Documentaries have always been important at the Montreal Film Festival and numerous documentaries filled the screens this September. Crapshoot: The Gamble With Our Wastes, tells the story of how billions of gallons of waste are flushed into our sewers every day. This Canadian film documents how chemicals, pharmaceuticals, solvents, heavy metals, and other waste that are flushed down our toilets and put by industry into our rivers and oceans, stay in our environment to plague our food chain and us. Documentary filmmaker Jeff McKay questions whether sewers are the solution or the problem. It's too bad that people in Hartford and Wethersfield will never see a film that could have been made here about the same problems described in Crapshoot. 

A U.S. entry in the festival, Dogs In The Basement, a comedy by Leslie Shearing, tells the "documentary story" of Mary and Joe and their frustrations with their sex life. The film is a satire of the "documentary" style and is partly improvised from the script. The film shows us what happens to an upwardly mobile "ideal American couple" that looks for help in improving their sex life. Mary and Joe decide to seek the help of a crazy psychologist who practices "replacement therapy", a dehumanized urologist who offers a "clitoral pump" and numerous creams and pills, and a "Tantra" sex technique group that resembles a sex cult. Mary and Joe find these "therapies" ineffectual and expensive. Their journey does teach them things about each other that end in the friendly dissolution of their relationship and they begin a search for a better life on their own.

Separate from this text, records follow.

-- ==== Sys2Proof/Machine/Collective.lean ====
section
/-! DEFINITION. Collectives (R438 to R447): entries and their checks, the exchange steps between two layouts of a tensor,
the canonical reduction tree, the join, chunks, deaths of participants, and the end of an entry. What other packages
contribute comes in as events. -/

namespace Sys2Proof.Machine

/-- A field of a collective entry. -/
def collField (dws : List W64) (dw lo w : Nat) : Nat := fieldOf (dws.getD dw 0) lo w

/-- What an axis of the mesh does in a layout (R439). -/
inductive Role where
  /-- The tensor is partial over the axis. -/
  | partial_
  /-- A dimension is sharded on the axis. -/
  | shard (dim : Nat)
  /-- The tensor is replicated along the axis. -/
  | whole
  deriving DecidableEq, Repr

/-- Extents of the mesh (R438). -/
def collExtents (dws : List W64) : List Nat :=
  [collField dws 1 11 4 + 1, collField dws 1 15 5 + 1, collField dws 1 20 5 + 1]

/-- Number of dimensions. -/
def collDims (dws : List W64) : List Nat :=
  (List.range (collField dws 0 32 3)).map fun i => collField dws (5 + i / 2) (32 * (i % 2)) 32

/-- Element format. -/
def collFmt (dws : List W64) : Nat := collField dws 0 48 4

/-- Bytes of an element. -/
def collWidth (dws : List W64) : Nat := elemBits (collFmt dws) / 8

/-- Elements per chunk. -/
def collChunk (dws : List W64) : Nat := let n := collField dws 1 32 32; if n = 0 then 16384 else n

/-- Dimensions that a layout shards on an axis. -/
def shardsOn (lay ndim axis : Nat) : List Nat := (List.range ndim).filter fun i => bits lay (3 * i) 3 == axis + 1

/-- Role of an axis in a layout word; an axis of extent 1 has none. -/
def roleOf (lay ndim extent axis : Nat) : Role :=
  if extent = 1 then .whole
  else if lay.testBit (12 + axis) then .partial_
  else match shardsOn lay ndim axis with
    | d :: _ => .shard d
    | [] => .whole

/-- Roles of the three axes in the source (7) or destination (8) layout. -/
def collRoles (dws : List W64) (dw : Nat) : List Role :=
  (collExtents dws).zipIdx.map fun e => roleOf (collField dws dw 0 15) (collDims dws).length e.1 e.2

/-! Parts of the tensor. -/

/-- Global indices of a dimension that a package holds: the shards of every axis that shards it. -/
def heldRange (extents dims coords : List Nat) (roles : List Role) (d : Nat) : Nat × Nat :=
  let size := dims.getD d 0
  (roles.zipIdx.filter fun r => r.1 == .shard d).foldl (fun x r =>
    let n := size / extents.getD r.2 1
    (max x.1 (coords.getD r.2 0 * n), min x.2 ((coords.getD r.2 0 + 1) * n))) (0, size)

/-- The held ranges of all dimensions. -/
def heldRanges (extents dims coords : List Nat) (roles : List Role) : List (Nat × Nat) :=
  (List.range dims.length).map (heldRange extents dims coords roles)

/-- Elements of a part. -/
def partSize (ranges : List (Nat × Nat)) : Nat := ranges.foldl (fun n r => n * (r.2 - r.1)) 1

/-- The global index of the element at a place of a part, which lies in row-major order. -/
def globalIndex (ranges : List (Nat × Nat)) (n : Nat) : List Nat :=
  (ranges.reverse.foldl (fun x r => ((r.1 + x.2 % (r.2 - r.1)) :: x.1, x.2 / (r.2 - r.1))) (([] : List Nat), n)).1

/-- The place of a global index in a part. -/
def placeOf (ranges : List (Nat × Nat)) (g : List Nat) : Nat :=
  (ranges.zip g).foldl (fun n x => n * (x.1.2 - x.1.1) + (x.2 - x.1.1)) 0

/-! Steps (R441). -/

/-- One step of an exchange. -/
inductive CollStep where
  /-- Reduce-scatter or all-reduce along an axis. -/
  | reduce (axis : Nat) (dest : Role)
  /-- All-to-all along an axis. -/
  | exchange (axis : Nat) (dest : Role)
  /-- Whole shards exchanged between two axes. -/
  | permute (a b : Nat)
  /-- All-gather along an axis. -/
  | gather (axis : Nat)
  /-- Local slice. -/
  | slice (axis : Nat) (dest : Role)
  /-- Nothing to exchange: the part is copied. -/
  | copy
  deriving DecidableEq, Repr

/-- The roles after a step. -/
def CollStep.after : CollStep → List Role → List Role
  | .reduce a r, l => l.set a r
  | .exchange a r, l => l.set a r
  | .permute a b, l => (l.set a (l.getD b .whole)).set b (l.getD a .whole)
  | .gather a, l => l.set a .whole
  | .slice a r, l => l.set a r
  | .copy, l => l

/-- A pair of roles on one axis is derivable. -/
def derivable (src dst : Role) : Bool := !(dst == .partial_ && src != .partial_)

/-- Axes whose all-to-alls exchange whole shards with each other. -/
def permutes (extents : List Nat) (src dst : List Role) (a b : Nat) : Bool :=
  extents.getD a 1 == extents.getD b 1 && src.getD a .whole == dst.getD b .whole && src.getD b .whole == dst.getD a .whole &&
    (match src.getD a .whole, src.getD b .whole with
     | .shard i, .shard j => i != j
     | _, _ => false)

/-- All-to-alls in the order of their axes, a pair of them as one permute where it is one. -/
def exchanges (extents : List Nat) (src dst : List Role) : List CollStep :=
  let pairs := [(0, 1), (0, 2), (1, 2)].filter fun p => permutes extents src dst p.1 p.2
  match pairs with
  | p :: _ =>
    let rest := (List.range 3).filter fun a => a != p.1 && a != p.2
    .permute p.1 p.2 :: rest.filterMap fun a => match src.getD a .whole, dst.getD a .whole with
      | .shard i, .shard j => if i ≠ j then some (.exchange a (.shard j)) else none
      | _, _ => none
  | [] => (List.range 3).filterMap fun a => match src.getD a .whole, dst.getD a .whole with
      | .shard i, .shard j => if i ≠ j then some (.exchange a (.shard j)) else none
      | _, _ => none

/-- The steps that lead from one layout to another. -/
def collSteps (extents : List Nat) (src dst : List Role) : List CollStep :=
  let each (f : Nat → Role → Role → Option CollStep) : List CollStep :=
    (List.range 3).filterMap fun a => f a (src.getD a .whole) (dst.getD a .whole)
  let steps :=
    each (fun a s d => if s = .partial_ ∧ d ≠ .partial_ then some (.reduce a d) else none) ++
    exchanges extents src dst ++
    each (fun a s d => match s, d with | .shard _, .whole => some (.gather a) | _, _ => none) ++
    each (fun a s d => match s, d with | .whole, .shard j => some (.slice a (.shard j)) | _, _ => none)
  if steps.isEmpty then [.copy] else steps

/-! The canonical tree (R442). -/

/-- One combination of two elements: value and flags. -/
def combine (rop fmt : Nat) (a b : W64) : W64 × BitVec 8 :=
  let w := elemBits fmt
  let x := a.toNat % 2 ^ w
  let y := b.toNat % 2 ^ w
  if isFloat fmt then
    let r := if rop = 0 then addRounded Rnd.nearest fmt (decodeFloat fmt x) (decodeFloat fmt y)
      else minMaxCode (rop == 2) Rnd.nearest fmt x y
    (BitVec.ofNat 64 r.code, r.flags)
  else if rop = 0 then (BitVec.ofNat 64 ((x + y) % 2 ^ w), 0)
  else
    let less := decide (signed w x < signed w y)
    (BitVec.ofNat 64 (if (rop == 2) == less then y else x), 0)

/-- Where tree(lo, hi) splits. -/
def treeMid (lo hi : Nat) : Nat := lo + 2 ^ Nat.log2 (hi - lo - 1)

/-- [lo, hi) is a node of tree(a, b) (R442, R443); `fuel` bounds the depth. -/
def isNode : Nat → Nat → Nat → Nat → Nat → Bool
  | 0, _, _, _, _ => false
  | fuel + 1, a, b, lo, hi =>
    if a = lo ∧ b = hi then true
    else if b ≤ a + 1 then false
    else if hi ≤ treeMid a b then isNode fuel a (treeMid a b) lo hi
    else isNode fuel (treeMid a b) b lo hi

/-- Two operands of a node combined; what nobody has takes no part (R442, R446). -/
def combineSome (rop fmt : Nat) (l r : Option W64 × BitVec 8) : Option W64 × BitVec 8 :=
  match l.1, r.1 with
  | some a, some b => let c := combine rop fmt a b; (some c.1, l.2 ||| r.2 ||| c.2)
  | some a, none => (some a, l.2 ||| r.2)
  | none, b => (b, l.2 ||| r.2)

/-- tree(lo, hi) of R442, where `given` holds the nodes that need not be combined here: contributions, or what routers and other
packages have made of them (R443). `fuel` bounds the depth. -/
def canonicalTree (rop fmt : Nat) (given : Nat → Nat → Option (Option W64)) : Nat → Nat → Nat → Option W64 × BitVec 8
  | 0, _, _ => (none, 0)
  | fuel + 1, lo, hi =>
    match given lo hi with
    | some v => (v, 0)
    | none =>
      if hi ≤ lo + 1 then (none, 0)
      else combineSome rop fmt (canonicalTree rop fmt given fuel lo (treeMid lo hi))
        (canonicalTree rop fmt given fuel (treeMid lo hi) hi)

/-- The checksum of a chunk (R443). [DEDUCED, log 98: unsafe] -/
def chunkSum (fmt : Nat) (xs : List Nat) : Nat :=
  if fmt = 14 ∨ fmt = 15 then (xs.foldl (· + ·) 0) % 2 ^ 64
  else if fmt = 13 then (xs.foldl (· + ·) 0) % 2 ^ 32
  else ckSum (ckFmt fmt) (xs.map (decodeElem fmt 0))

/-- Bytes of a chunk's checksum. -/
def chunkSumBytes (fmt : Nat) : Nat := if fmt = 0 ∨ fmt = 14 ∨ fmt = 15 then 8 else 4

/-! Participants. -/

/-- Rank of box coordinates. -/
def rankOf (extents c : List Nat) : Nat :=
  c.getD 0 0 + extents.getD 0 1 * (c.getD 1 0 + extents.getD 1 1 * c.getD 2 0)

/-- Box coordinates of a package. -/
def State.collCoords (s : State) (dws : List W64) (p : Nat) : Option (List Nat) :=
  (s.fabric.boxCoords ((dws.getD 1 0).setWidth 25) p).map fun c => [c.1, c.2.1, c.2.2]

/-- Packages of the mesh with their ranks. -/
def State.participants (s : State) (dws : List W64) : List (Nat × Nat) :=
  (s.fabric.inBox ((dws.getD 1 0).setWidth 25)).filterMap fun p =>
    (s.collCoords dws p).map fun c => (p, rankOf (collExtents dws) c)

/-- Own coordinates. -/
def State.ownCoords (s : State) (dws : List W64) : List Nat := (s.collCoords dws s.hub.index).getD [0, 0, 0]

/-- Coordinates of the participants whose parts a step combines or moves for a package, ascending: the survivors of an axis, this
package among them, or the partner of a permute (R441, R446). -/
def CollStep.ring (extents coords dead : List Nat) : CollStep → List (List Nat)
  | .reduce a _ => along a
  | .exchange a _ => along a
  | .gather a => along a
  | .permute a b =>
    let c := (coords.set a (coords.getD b 0)).set b (coords.getD a 0)
    if c = coords ∨ dead.contains (rankOf extents c) then [] else [c]
  | .slice _ _ => []
  | .copy => []
where
  /-- Survivors of the ring of an axis. -/
  along (a : Nat) : List (List Nat) :=
    ((List.range (extents.getD a 1)).map fun n => coords.set a n).filter fun c =>
      c == coords || !dead.contains (rankOf extents c)

/-- The other participants of a step's ring. -/
def CollStep.others (extents coords dead : List Nat) (st : CollStep) : List (List Nat) :=
  (st.ring extents coords dead).filter (· != coords)

/-- Coordinates of the participant that holds an element before a step that moves data. -/
def CollStep.holder (extents dims coords : List Nat) (roles : List Role) (g : List Nat) : CollStep → List Nat
  | .exchange a _ => at_ a
  | .gather a => at_ a
  | .permute a b => (coords.set a (coords.getD b 0)).set b (coords.getD a 0)
  | _ => coords
where
  /-- The coordinate on an axis whose shard holds the element. -/
  at_ (a : Nat) : List Nat :=
    match roles.getD a .whole with
    | .shard d => coords.set a (g.getD d 0 / (dims.getD d 0 / extents.getD a 1))
    | _ => coords

/-! Entries (R438, R440). -/

/-- Check 1: reserved fields and values. [DEDUCED, log 95: unsafe] -/
def collBadFields (dws : List W64) (posted : Bool) : Bool :=
  [collField dws 0 35 12, collField dws 1 25 7, collField dws 2 32 32, collField dws 3 48 16, collField dws 4 48 16,
    collField dws 7 15 49, collField dws 8 15 49].any (· != 0) || (posted && collField dws 9 48 16 != 0) ||
    ((dws.drop 10).take 16).any (· != 0) || decide (3 ≤ collField dws 0 52 3) ||
    !([0, 1, 2, 13, 14, 15].contains (collFmt dws)) || collField dws 0 32 3 == 0 || decide (4 < collField dws 0 32 3)

/-- Check 4: a layout word (R439). [DEDUCED, log 95: unsafe] -/
def badLayout (dws : List W64) (dw : Nat) : Bool :=
  let lay := collField dws dw 0 15
  let dims := collDims dws
  let n := dims.length
  (List.range 4).any (fun i => decide (4 ≤ bits lay (3 * i) 3) || (decide (n ≤ i) && bits lay (3 * i) 3 != 0)) ||
    (collExtents dws).zipIdx.any fun e =>
      let on := shardsOn lay n e.2
      (decide (1 < e.1) && (decide (2 ≤ on.length) || (!on.isEmpty && lay.testBit (12 + e.2)))) ||
        on.any fun d => dims.getD d 0 % e.1 != 0

/-- A buffer lies wholly in one plain range with a permission (R94, R440). -/
def State.collBuffer (s : State) (va n : Nat) (need : BitVec 9) : Option Bound :=
  match s.hub.lastSet with
  | none => none
  | some set => (descAt (s.hub.set_ set) va).bind fun d =>
      if va + n ≤ d.vlimit ∧ d.perm &&& need = need ∧ d.perm.getLsbD 1 ∧ !d.perm.getLsbD 5 ∧ !d.perm.getLsbD 3 then
        some (d.bind va)
      else none

/-- Bytes of the local part in the source (7) or destination (8) layout. [DESIGN CHOICE, log 96: safe] -/
def State.collBytes (s : State) (dws : List W64) (dw : Nat) : Nat :=
  partSize (heldRanges (collExtents dws) (collDims dws) (s.ownCoords dws) (collRoles dws dw)) * collWidth dws

/-- Check 9: where a posted entry is written at its end. -/
def State.collTarget (s : State) (dws : List W64) : Option Bound :=
  let va := collField dws 9 0 48
  if va % 64 ≠ 0 ∨ collField dws 9 48 16 ≠ 0 then none else s.collBuffer va 256 permW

But perhaps the biggest movie in town, besides the more than 300 other films at the festival, is out in the streets and cafes of a country and a province that is both so much like the U.S. and "yet so different". Canada and Quebec are not spending $87 billion dollars to occupy another country and give billions of dollars to its political elite through tax cuts and overseas contracts. They are not advocating a hyper- aggressive foreign policy, which has spent almost $200 Billion on a "war on terrorism". Activists in Quebec are right now trying to defend Quebec's $5 a day care program from the conservatives. Who has ever heard of $5 a day care in the U.S.? With only a fraction of the GNP of the U.S., Canada has provided a single payer health care system that serves its population well and gives health care to all. Even thought the local paper the Gazette, ran an anti-labor editorial on the front page of the paper on Labor day, Canada and Quebec have a much higher percentage of union members than you will find in the U.S.

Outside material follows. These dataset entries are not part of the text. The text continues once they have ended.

/-- VSCALEB (R188), F64. -/
def execVscalebF64 (x : BitVec 1) (d a b : BitVec 5) (m : BitVec 3) (z : BitVec 1) (s : State) : Host.Outcome State Fault Refusal :=
  .next (s.scaled x d a b m z true)

/-- VRNDI to an integer of the lane (R190), F64. -/
def execVrndiIF64 (x : BitVec 1) (d a : BitVec 5) (m : BitVec 3) (z : BitVec 1) (s : State) : Host.Outcome State Fault Refusal :=
  .next (s.special x d a m z true 3 true fun r fmt v => convert r fmt 14 v)

/-- VSEL (R193). -/
def execVsel (x : BitVec 1) (d a b : BitVec 5) (k : BitVec 3) (s : State) : Host.Outcome State Fault Refusal :=
  .next (let va := s.vec (x == 1) a
    let vb := s.vec (x == 1) b
    let sel := s.mask k
    s.toVec x d 2 (ofLanes 8 ((List.range 64).map fun j => if sel.getLsbD j then lane 8 va j else lane 8 vb j)))

/-- VMOV (R201). -/
def execVmov (x : BitVec 1) (d a : BitVec 5) (m : BitVec 3) (z : BitVec 1) (s : State) : Host.Outcome State Fault Refusal :=
  .next (let va := s.vec (x == 1) a
    s.bytewise x d m z 2 fun j => lane 8 va j)

/-- VXMOV (R201): from the other cluster. -/
def execVxmov (x : BitVec 1) (d a : BitVec 5) (m : BitVec 3) (z : BitVec 1) (s : State) : Host.Outcome State Fault Refusal :=
  .next (let va := s.vec (x != 1) a
    s.bytewise x d m z 2 fun j => lane 8 va j)

/-- VBCAST (R202). -/
def execVbcast (x : BitVec 1) (d a : BitVec 5) (w : BitVec 2) (m : BitVec 3) (z : BitVec 1) (s : State) : Host.Outcome State Fault Refusal :=
  .next (let v := (s.reg a).toNat
    s.masked x d m z (intWidth w) 3 fun _ => plain (v % 2 ^ intWidth w))

/-- VEXT (R203). -/
def execVext (x : BitVec 1) (d a n : BitVec 5) (h : BitVec 1) (w : BitVec 2) (e : BitVec 1) (s : State) : Host.Outcome State Fault Refusal :=
  .next (let k := intWidth w
    let v := lane k (s.vec (x == 1) a) (32 * h.toNat + n.toNat)
    s.mainOnly (s.toReg d 3 (BitVec.ofNat 64 (if e = 1 then signExtended (k / 8) v else v))))

/-- VINS (R203): the other lanes take their value as read at issue. -/
def execVins (x : BitVec 1) (d a n : BitVec 5) (h : BitVec 1) (w : BitVec 2) (s : State) : Host.Outcome State Fault Refusal :=
  .next (let k := intWidth w
    let old := s.vec (x == 1) d
    let v := (s.reg a).toNat % 2 ^ k
    s.toVec x d 3 (ofLanes k ((List.range (512 / k)).map fun i => if i = 32 * h.toNat + n.toNat then v else lane k old i)))

/-- VPERM (R204). -/
def execVperm (x : BitVec 1) (d a b : BitVec 5) (m : BitVec 3) (z : BitVec 1) (s : State) : Host.Outcome State Fault Refusal :=
  .next (let va := s.vec (x == 1) a
    let vb := s.vec (x == 1) b
    s.bytewise x d m z 3 fun j => if 128 ≤ lane 8 vb j then 0 else lane 8 va (lane 8 vb j % 64))

/-- VSHUF (R204): the destination is read at issue as the index. -/
def execVshuf (x : BitVec 1) (d a b : BitVec 5) (m : BitVec 3) (z : BitVec 1) (s : State) : Host.Outcome State Fault Refusal :=
  .next (let va := s.vec (x == 1) a
    let vb := s.vec (x == 1) b
    let vd := s.vec (x == 1) d
    s.bytewise x d m z 3 fun j =>
      let ix := lane 8 vd j
      if 128 ≤ ix then 0 else if ix < 64 then lane 8 va ix else lane 8 vb (ix - 64))

/-- VRED.ADD.F32 (R195). -/
def execVredAddF32 (x : BitVec 1) (d a b : BitVec 5) (m : BitVec 3) (s : State) : Host.Outcome State Fault Refusal :=
  .next (s.reduce x d a b m 32 (redAddFloat (Rnd.ofMode s.mode 0) 1))

/-- VRED.ADD.F64 (R195). -/
def execVredAddF64 (x : BitVec 1) (d a b : BitVec 5) (m : BitVec 3) (s : State) : Host.Outcome State Fault Refusal :=
  .next (s.reduce x d a b m 64 (redAddFloat (Rnd.ofMode s.mode 0) 0))

/-- VRED.MIN.F32 (R195). -/
def execVredMinF32 (x : BitVec 1) (d a b : BitVec 5) (m : BitVec 3) (s : State) : Host.Outcome State Fault Refusal :=
  .next (s.reduce x d a b m 32 (redMinMax false (Rnd.ofMode s.mode 0)))

/-- VRED.MAX.F32 (R195). -/
def execVredMaxF32 (x : BitVec 1) (d a b : BitVec 5) (m : BitVec 3) (s : State) : Host.Outcome State Fault Refusal :=
  .next (s.reduce x d a b m 32 (redMinMax true (Rnd.ofMode s.mode 0)))

/-- VRED.ADD.I32 (R195). -/
def execVredAddI32 (x : BitVec 1) (d a b : BitVec 5) (m : BitVec 3) (s : State) : Host.Outcome State Fault Refusal :=
  .next (s.reduce x d a b m 32 (redAddInt 32))

/-- VRED.ADD.I64 (R195). -/
def execVredAddI64 (x : BitVec 1) (d a b : BitVec 5) (m : BitVec 3) (s : State) : Host.Outcome State Fault Refusal :=
  .next (s.reduce x d a b m 64 (redAddInt 64))

/-- VRED.MIN.I32 (R195). -/
def execVredMinI32 (x : BitVec 1) (d a b : BitVec 5) (m : BitVec 3) (s : State) : Host.Outcome State Fault Refusal :=
  .next (s.reduce x d a b m 32 (redMinMaxInt false))

/-- VRED.MAX.I32 (R195). -/
def execVredMaxI32 (x : BitVec 1) (d a b : BitVec 5) (m : BitVec 3) (s : State) : Host.Outcome State Fault Refusal :=
  .next (s.reduce x d a b m 32 (redMinMaxInt true))

/-- KAND (R205). -/
def execKand (_x : BitVec 1) (d a b : BitVec 3) (s : State) : Host.Outcome State Fault Refusal :=
  .next (s.mainOnly (s.toMask d 2 (s.mask a &&& s.mask b).toNat []))

/-- KOR (R205). -/
def execKor (_x : BitVec 1) (d a b : BitVec 3) (s : State) : Host.Outcome State Fault Refusal :=
  .next (s.mainOnly (s.toMask d 2 (s.mask a ||| s.mask b).toNat []))

/-- KXOR (R205). -/
def execKxor (_x : BitVec 1) (d a b : BitVec 3) (s : State) : Host.Outcome State Fault Refusal :=
  .next (s.mainOnly (s.toMask d 2 (s.mask a ^^^ s.mask b).toNat []))

/-- KNOT (R205). -/
def execKnot (_x : BitVec 1) (d a : BitVec 3) (s : State) : Host.Outcome State Fault Refusal :=
  .next (s.mainOnly (s.toMask d 2 (~~~(s.mask a)).toNat []))

/-- KMOV between k registers (R205). -/
def execKmov (_x : BitVec 1) (d a : BitVec 3) (s : State) : Host.Outcome State Fault Refusal :=
  .next (s.mainOnly (s.toMask d 2 (s.mask a).toNat []))

/-- KMOV from a scalar register (R205). -/
def execKmovFromS (_x : BitVec 1) (d : BitVec 3) (a : BitVec 5) (s : State) : Host.Outcome State Fault Refusal :=
  .next (s.mainOnly (s.toMask d 2 (s.reg a).toNat []))

/-- KMOV to a scalar register (R205). -/
def execKmovToS (_x : BitVec 1) (d : BitVec 5) (a : BitVec 3) (s : State) : Host.Outcome State Fault Refusal :=
  .next (s.mainOnly (s.toReg d 2 (s.mask a)))

/-- KPOP (R205). -/
def execKpop (_x : BitVec 1) (d : BitVec 5) (a : BitVec 3) (s : State) : Host.Outcome State Fault Refusal :=
  .next (s.mainOnly (s.toReg d 2 (BitVec.ofNat 64 (onesBelow (s.mask a) 64))))

/-- KUNI (R205). -/
def execKuni (_x : BitVec 1) (d a : BitVec 3) (l : BitVec 2) (s : State) : Host.Outcome State Fault Refusal :=
  .next (let m := s.mask a
    let w := 8 * 2 ^ l.toNat
    s.mainOnly (s.toMask d 2 (ofLanes 1 ((List.range 64).map fun j => (m.getLsbD (j * w / 64)).toNat)) []))

/-- VLD (R206). -/
def execVld (y : BitVec 1) (d a l : BitVec 5) (f : BitVec 6) (s : State) : Host.Outcome State Fault Refusal :=
  .next (s.mainOnly (s.loadInto false (vPort (y == 1) d.toNat) a f 64 l 0))

/-- VST (R206). -/
def execVst (y : BitVec 1) (d a : BitVec 5) (f : BitVec 6) (s : State) : Host.Outcome State Fault Refusal :=
  .next (s.mainOnly (s.storeFrom false (s.vec (y == 1) d).toNat a f 64))

/-- VGATHER (R207, R208). -/
def execVgather (x : BitVec 1) (d b : BitVec 5) (a : BitVec 4) (m : BitVec 3) (l : BitVec 5) (s : State) : Host.Outcome State Fault Refusal :=
  .next (s.mainOnly <|
    let es := s.offsets x b a m
    match badOffset es with
    | some e => s.misaligned (w64 e)
    | none =>
      let old := s.oldVec (x == 1) d
      let v := ofLanes 32 (es.zipIdx.map fun e => match e.1 with
        | some _ => 0
        | none => lane 32 old e.2)
      let wants := es.zipIdx.filterMap fun e => e.1.map fun o => Want.of false o.toNat 4 (4 * e.2) 11
      (s.timedLoad (vPort (x == 1) d.toNat) 12 l v wants 0).traceLanes)

/-- VSCATTER (R207, R208): line by line, the lanes of a line in ascending order. A line with an uncorrectable error stays bad, even
where the lanes cover all of it. [DESIGN CHOICE, log 133: unsafe] -/
def execVscatter (x : BitVec 1) (d b : BitVec 5) (a : BitVec 4) (m : BitVec 3) (s : State) : Host.Outcome State Fault Refusal :=
  .next (s.mainOnly <|
    let es := s.offsets x b a m
    match badOffset es with
    | some e => s.misaligned (w64 e)
    | none =>
      let vd := s.vec (x == 1) d
      let ws := es.zipIdx.filterMap fun e => e.1.map fun o => (o.toNat, natToBytes 4 (lane 32 vd e.2))
      let lines := (ws.map fun w => w.1 / 64).eraseDups
      (lines.foldl (fun s n => s.storeLine false n
        (fun b => (ws.filter (fun w => w.1 / 64 == n)).foldl (fun b w => overlay b (w.1 % 64) w.2) b) false) s).traceLanes)

end Sys2Proof.Machine
end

Watching the Canadian Broadcasting System (CBC) is really a pleasure. The CBC reporters actually ask tough questions from their leaders and real investigative reporting takes place on a regular basis during news shows. Even documentaries dealing with issues like pollution and sex find their way on the airwaves in prime time. You do not see Canadian flags everywhere. Quebec as an independent province seems to be creating its own identity and unique culture within the Canadian "confederation". You learn from the CBC that George W. Bush cancelled his recently planned trip to Canada because over 40 Liberal party members of the Canadian parliament criticized him in the press and on the floor of the Canadian parliament. Canada has an actual functioning judiciary that is coming close to establishing a domestic partner law and Canada's judiciary does not allow its citizens to be held without charges and does not allow its citizens to be kept incommunicado from the country's press and from the family members of the accused. Canada and Quebec are small nations that have a big message to convey. Maybe someday some of the elements of this "movie" will be seen in the U.S.